**Your instructions**
Could you report every line of the listing below that holds the word "step"?

_ _ _ _ _

-- ==== Sys2Proof/Machine/Core.lean ====
section
/-! DEFINITION. The machine as the host's interface sees it. -/

/-- The FN-D4160: its state, its step and its state after package reset. -/
def Sys2Proof.core : Host.Core := { State := Sys2Proof.Machine.State, Fault := Sys2Proof.Machine.Fault, Refusal := Sys2Proof.Machine.Refusal, step := Sys2Proof.Machine.step, reset := Sys2Proof.Machine.State.reset }
end

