/-- u is mid after strand t of core c has come to stand as y: of its fences those stay that still have something to wait for; when one
with an acquire half at die scope or wider first finds nothing to wait for, the lines of the cluster's cache are dropped, and when one
with such a release half retires, every store of the cluster has reached its home (R101); when one with a release half retires, the entries
dispatched from then on come after every acquire of the cluster until then (R104); no other strand, no other part of a core and
no other field differs, save the cluster's cache, stores reaching their homes and the reservations of harts they end. -/
def Performed (mid u : State) (c : Nat) (t : BitVec 2) (y : Strand) : Prop :=
  (∃ (fs : List FenceItem) (e : Nat), u.strand c t = { y with fences := fs, since := e }
    ∧ fs.map (fun f => (f.id, f.op)) = (y.fences.filter (stays y)).map (fun f => (f.id, f.op))
    ∧ ((∃ f ∈ y.fences, stays y f = false ∧ 1 ≤ releaseScope f) → e = (u.cluster (c / 8)).epoch)
    ∧ ((∀ f ∈ y.fences, stays y f = false → releaseScope f = 0) → e = y.since))
  ∧ ((∃ f ∈ y.fences, f.fired = false ∧ fires y f ∧ 3 ≤ acquireScope f) → (u.cluster (c / 8)).cache = [])
  ∧ ((∃ f ∈ y.fences, stays y f = false ∧ 3 ≤ releaseScope f) → (u.cluster (c / 8)).pending = [])
  ∧ ((∀ f ∈ y.fences, acquireScope f < 3 ∧ releaseScope f < 3) → u.clusters = mid.clusters ∧ u.mem = mid.mem ∧ u.resvs = mid.resvs)
  ∧ (∀ d r, d ≠ c ∨ r ≠ t → u.strand d r = mid.strand d r)
  ∧ (∀ d, { u.core d with strands := (mid.core d).strands } = mid.core d)
  ∧ { u with cores := mid.cores, clusters := mid.clusters, mem := mid.mem, resvs := mid.resvs } = mid
  ∧ Homing mid u (c / 8)

/-- A register of a strand as a load leaves it: s0 keeps nothing (R32, R93). -/
def withReg (x : Strand) (r : BitVec 5) (v : Word) : Strand := if r = 0 then x else { x with s := x.s.set r.toNat v r.isLt }

/-- The head q of a scalar queue may perform now: it has no fault and no stop is pending, its slot has come (R318), and no fence or order
of its strand holds it back (R95, R99, R103, R118). -/
def loadReady (s : State) (c : Nat) (t : BitVec 2) (q : QItem) : Prop :=
  (s.strand c t).loads.head? = some q ∧ q.flt = none ∧ (s.strand c t).stop = none ∧ q.due (s.core c) = true
  ∧ (s.strand c t).fenceHolds q.id false = false
def storeReady (s : State) (c : Nat) (t : BitVec 2) (q : QItem) : Prop :=
  (s.strand c t).stores.head? = some q ∧ q.flt = none ∧ (s.strand c t).stop = none ∧ q.due (s.core c) = true
  ∧ s.storeReady c (s.strand c t) q = true

/-- Is the word a store, an atomic or a release, which FENCE.REL holds back? SEMI, LPAT and EVA are none of these (R99, R118, R289). -/
def heldLate (i : Instr) : Bool := match i with | .semi .. | .lpat .. | .eva .. => false | _ => true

_ _ _ _ _

**Answer area**
/-- The FN-D4160: its state, its step and its state after package reset. -/
def Sys2Proof.core : Host.Core := { State := Sys2Proof.Machine.State, Fault := Sys2Proof.Machine.Fault, Refusal := Sys2Proof.Machine.Refusal, step := Sys2Proof.Machine.step, reset := Sys2Proof.Machine.State.reset }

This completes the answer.